ABOUT THIS TASK -> Pull every line containing "namespace" out of the listing below.
-- Opening Marker --
-- ==== Sys2Proof/Word.lean ====
section
/-! DEFINITION. The word types of the FP1020A protocol block: bytes, 16-bit values and the packed
forms of a frame, of the parameters and of a reply (`00_scope.md` R6, `30_encoding.md` R47). -/

namespace Sys2Proof

/-- A byte: 8 bits, unsigned (R5 `BYTE`, R6). -/
abbrev Byte := BitVec 8

/-- An unsigned 16-bit value: a user id, a bound of an id range, a count (R5 `UID_WIDTH`, R9). -/
abbrev Word16 := BitVec 16

/-- Four parameter bytes packed as `p0 ‖ p1 ‖ p2 ‖ p3` (R47). -/
abbrev ParamWord := BitVec 32

/-- A frame packed with frame byte 0 in bits 63:56 (R47). -/
abbrev FrameWord := BitVec 64

/-- A reply packed with reply byte 0 in bits 39:32 (R47). -/
abbrev ReplyWord := BitVec 40

end Sys2Proof
end

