-- ==== Sys2Proof/Laws/Ops.lean ====
section
/-! SUPPORT. What each shared operation can do, said once: accepting, completing a write, completing a read, the two
shapes of an operation, and one transition of any instruction. -/

namespace Sys2Proof.Laws

open Machine

/-- Acceptance ends in `WRITE` with the frame written, or in `DONE` with the refusal (R66 T1, T2). -/
theorem acceptChecked_cases (op : OpTag) (check : Option RefuseCode) (p : Payload) (s : State) :
    (check = none ∧ acceptChecked op check p s = accept op p s) ∨
      ∃ c, check = some c ∧ acceptChecked op check p s = refuse op.code c s := by
  cases check with
  | none => exact .inl ⟨rfl, rfl⟩
  | some c => exact .inr ⟨c, rfl, rfl⟩

/-- A completed write of an operation that awaits a reply: the read is issued, or the error raised (R70). -/
theorem writeDoneExchange_cases (w : WriteResult) (s : State) :
    (w = .ok 8 ∧ writeDoneExchange w s = issueRead s) ∨
      (∃ n : Fin 9, w = .ok n ∧ n.val < 8 ∧ writeDoneExchange w s = raiseTransportError .writeShort s) ∨
      (w = .err ∧ writeDoneExchange w s = raiseTransportError .writeErr s) := by
  cases w with
  | err => exact .inr (.inr ⟨rfl, rfl⟩)
  | ok n =>
    by_cases h : n.val = 8
    · exact .inl ⟨congrArg _ (Fin.ext h), by simp [writeDoneExchange, h]⟩
    · exact .inr (.inl ⟨n, rfl, by omega, by simp [writeDoneExchange, h]⟩)

/-- A completed write of `RAW_SEND` (R71). -/
theorem writeDoneRawSend_cases (w : WriteResult) (s : State) :
    (w = .ok 8 ∧ writeDoneRawSend w s = emit resultSent s) ∨
      (∃ n : Fin 9, w = .ok n ∧ n.val < 8 ∧ writeDoneRawSend w s = raiseTransportError .writeShort s) ∨
      (w = .err ∧ writeDoneRawSend w s = raiseTransportError .writeErr s) := by
  cases w with
  | err => exact .inr (.inr ⟨rfl, rfl⟩)
  | ok n =>
    by_cases h : n.val = 8
    · exact .inl ⟨congrArg _ (Fin.ext h), by simp [writeDoneRawSend, h]⟩
    · exact .inr (.inl ⟨n, rfl, by omega, by simp [writeDoneRawSend, h]⟩)

/-- A completed read: the first five bytes decoded, or one of the three errors (R74, R75). -/
theorem readDone_cases (decode : ReplyWord → Result) (r : ReadResult) (s : State) :
    (∃ r0 r1 r2 r3 r4 more, r = .ok (r0 :: r1 :: r2 :: r3 :: r4 :: more) ∧
        readDone decode r s = readFull decode (packReply r0 r1 r2 r3 r4) s) ∨
      (r = .ok [] ∧ readDone decode r s = raiseTransportError .readTimeout s) ∨
      (∃ bs, r = .ok bs ∧ 1 ≤ bs.length ∧ bs.length ≤ 4 ∧
        readDone decode r s = raiseTransportError .readShort s) ∨
      (r = .err ∧ readDone decode r s = raiseTransportError .readErr s) := by
  match r with
  | .err => simp [readDone]
  | .ok [] => simp [readDone]
  | .ok [_] => simp [readDone]
  | .ok [_, _] => simp [readDone]
  | .ok [_, _, _] => simp [readDone]
  | .ok [_, _, _, _] => simp [readDone]
  | .ok (r0 :: r1 :: r2 :: r3 :: r4 :: more) =>
    exact .inl ⟨r0, r1, r2, r3, r4, more, rfl, rfl⟩

/-- One transition of an operation that awaits a reply (R66). -/
theorem exchange_cases {op : OpTag} {check : Option RefuseCode} {p : Payload} {decode : ReplyWord → Result}
    {s t : State} (h : exchange op check p decode s = .next t) :
    (s.fsm = .idle ∧ t = acceptChecked op check p s) ∨
      (∃ w, s.fsm = .write ∧ s.port = .wrote w ∧ t = writeDoneExchange w (clearPort s)) ∨
      (∃ r, s.fsm = .read ∧ s.port = .got r ∧ t = readDone decode r (clearPort s)) ∨
      (s.fsm ≠ .idle ∧ t = s) := by
  unfold exchange at h
  split at h
  · exact .inl ⟨‹_›, by simpa using h.symm⟩
  · split at h
    · exact .inr (.inl ⟨_, ‹_›, ‹_›, by simpa using h.symm⟩)
    · exact .inr (.inr (.inr ⟨by simp [*], by simpa using h.symm⟩))
  · split at h
    · exact .inr (.inr (.inl ⟨_, ‹_›, ‹_›, by simpa using h.symm⟩))
    · exact .inr (.inr (.inr ⟨by simp [*], by simpa using h.symm⟩))
  · exact .inr (.inr (.inr ⟨by simp [*], by simpa using h.symm⟩))

/-- One transition of a send-only operation (R66). -/
theorem sendOnly_cases {op : OpTag} {p : Payload} {fin : WriteResult → State → State} {s t : State}
    (h : sendOnly op p fin s = .next t) :
    (s.fsm = .idle ∧ t = accept op p s) ∨
      (∃ w, s.fsm = .write ∧ s.port = .wrote w ∧ t = fin w (clearPort s)) ∨
      (s.fsm ≠ .idle ∧ t = s) := by
  unfold sendOnly at h
  split at h
  · exact .inl ⟨‹_›, by simpa using h.symm⟩
  · split at h
    · exact .inr (.inl ⟨_, ‹_›, ‹_›, by simpa using h.symm⟩)
    · exact .inr (.inr ⟨by simp [*], by simpa using h.symm⟩)
  · exact .inr (.inr ⟨by simp [*], by simpa using h.symm⟩)
  · exact .inr (.inr ⟨by simp [*], by simpa using h.symm⟩)

/-- An operation that awaits a reply always answers a next state. -/
theorem exchange_next (op : OpTag) (check : Option RefuseCode) (p : Payload) (decode : ReplyWord → Result)
    (s : State) : ∃ t, exchange op check p decode s = .next t := by
  unfold exchange
  split
  · exact ⟨_, rfl⟩
  · split <;> exact ⟨_, rfl⟩
  · split <;> exact ⟨_, rfl⟩
  · exact ⟨_, rfl⟩

/-- A send-only operation always answers a next state. -/
theorem sendOnly_next (op : OpTag) (p : Payload) (fin : WriteResult → State → State) (s : State) :
    ∃ t, sendOnly op p fin s = .next t := by
  unfold sendOnly
  split
  · exact ⟨_, rfl⟩
  · split <;> exact ⟨_, rfl⟩
  · exact ⟨_, rfl⟩
  · exact ⟨_, rfl⟩

/-- The argument check of an instruction (R68 lines 3 to 5); lines 1 and 2 name no instruction. -/
def argError : Instr → Option RefuseCode
  | .enrollStart _ level => checkLevel level
  | .enrollIntermediate _ level => checkLevel level
  | .enrollEnd _ level => checkLevel level
  | .setBaudRate new => checkBaud new
  | .setCompareLevel lvl => checkCompareLevel lvl
  | _ => none

/-- The payload of an instruction (R53). -/
def payloadOf : Instr → Payload
  | .enrollStart uid level => payloadEnroll .first uid level
  | .enrollIntermediate uid level => payloadEnroll .intermediate uid level
  | .enrollEnd uid level => payloadEnroll .last uid level
  | .removeOne uid => payloadUid 0x04#8 uid
  | .removeAll => payloadBare 0x05#8
  | .getUserCount => payloadBare 0x09#8
  | .getUserLevel uid => payloadUid 0x0A#8 uid
  | .compareOne uid => payloadUid 0x0B#8 uid
  | .authenticate => payloadBare 0x0C#8
  | .setBaudRate new => payloadBaud new
  | .setCompareLevel lvl => payloadCompareLevel lvl
  | .sleep => payloadBare 0x2C#8
  | .getNextAvailableId lo hi => payloadRange lo hi
  | .rawExch cmd params => payloadRaw cmd params
  | .rawSend cmd params => payloadRaw cmd params

/-- The decoder of an instruction's reply; never called for the two that read none. -/
def decoderOf (op : OpTag) (r : ReplyWord) : Result := (decodeReply op r).getD resultSent

/-- Every instruction that awaits a reply is `exchange` at its own tag, check, payload and decoder. -/
theorem exec_eq_exchange (i : Instr) (h : i.tag.expectsReply = true) (s : State) :
    exec i s = exchange i.tag (argError i) (payloadOf i) (decoderOf i.tag) s := by
  cases i <;> first | rfl | simp [Instr.tag, OpTag.expectsReply] at h

/-- One transition of any instruction answers a next state. -/
theorem exec_next (i : Instr) (s : State) : ∃ t, exec i s = .next t := by
  cases i <;> first | exact exchange_next _ _ _ _ s | exact sendOnly_next _ _ _ s

/-- The code of a rate is one that SET_BAUD_RATE sends, and every such byte is the code of a rate (R5, R68, R86). -/
theorem sendableBaud_iff_code (b : Byte) : sendableBaud b = true ↔ ∃ r : Rate, r.code = b := by
  constructor
  · intro h
    simp only [sendableBaud, Bool.or_eq_true, decide_eq_true_eq] at h
    rcases h with (((rfl | rfl) | rfl) | rfl) | rfl
    exacts [⟨.b9600, rfl⟩, ⟨.b19200, rfl⟩, ⟨.b38400, rfl⟩, ⟨.b57600, rfl⟩, ⟨.b115200, rfl⟩]
  · rintro ⟨r, rfl⟩
    cases r <;> rfl

/-- A well-formed instruction passes its argument check, and no other does. -/
theorem argError_eq_none_iff (i : Instr) : argError i = none ↔ i.wellFormed = true := by
  cases i <;> simp [argError, Instr.wellFormed, checkLevel, checkBaud, checkCompareLevel]

/-- A 16-bit value followed by another: the bytes of the parameter word. -/
theorem paramByte_halves (a b : Word16) :
    paramByte (a ++ b) 0 = hi8 a ∧ paramByte (a ++ b) 1 = lo8 a ∧
      paramByte (a ++ b) 2 = hi8 b ∧ paramByte (a ++ b) 3 = lo8 b := by
  refine ⟨?_, ?_, ?_, ?_⟩ <;>
  · ext i hi
    simp only [paramByte, hi8, lo8, BitVec.getElem_extractLsb', BitVec.getLsbD_append]
    grind

/-- A 16-bit value followed by two bytes: the bytes of the parameter word. -/
theorem paramByte_half_bytes (a : Word16) (b c : Byte) :
    paramByte (a ++ b ++ c) 0 = hi8 a ∧ paramByte (a ++ b ++ c) 1 = lo8 a ∧
      paramByte (a ++ b ++ c) 2 = b ∧ paramByte (a ++ b ++ c) 3 = c := by
  refine ⟨?_, ?_, ?_, ?_⟩ <;>
  · ext i hi
    simp only [paramByte, hi8, lo8, BitVec.getElem_extractLsb', BitVec.getLsbD_append]
    grind

end Sys2Proof.Laws
end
-- Closing Marker --
RESULT OF THIS EXERCISE ->
namespace Sys2Proof
namespace Sys2Proof.Laws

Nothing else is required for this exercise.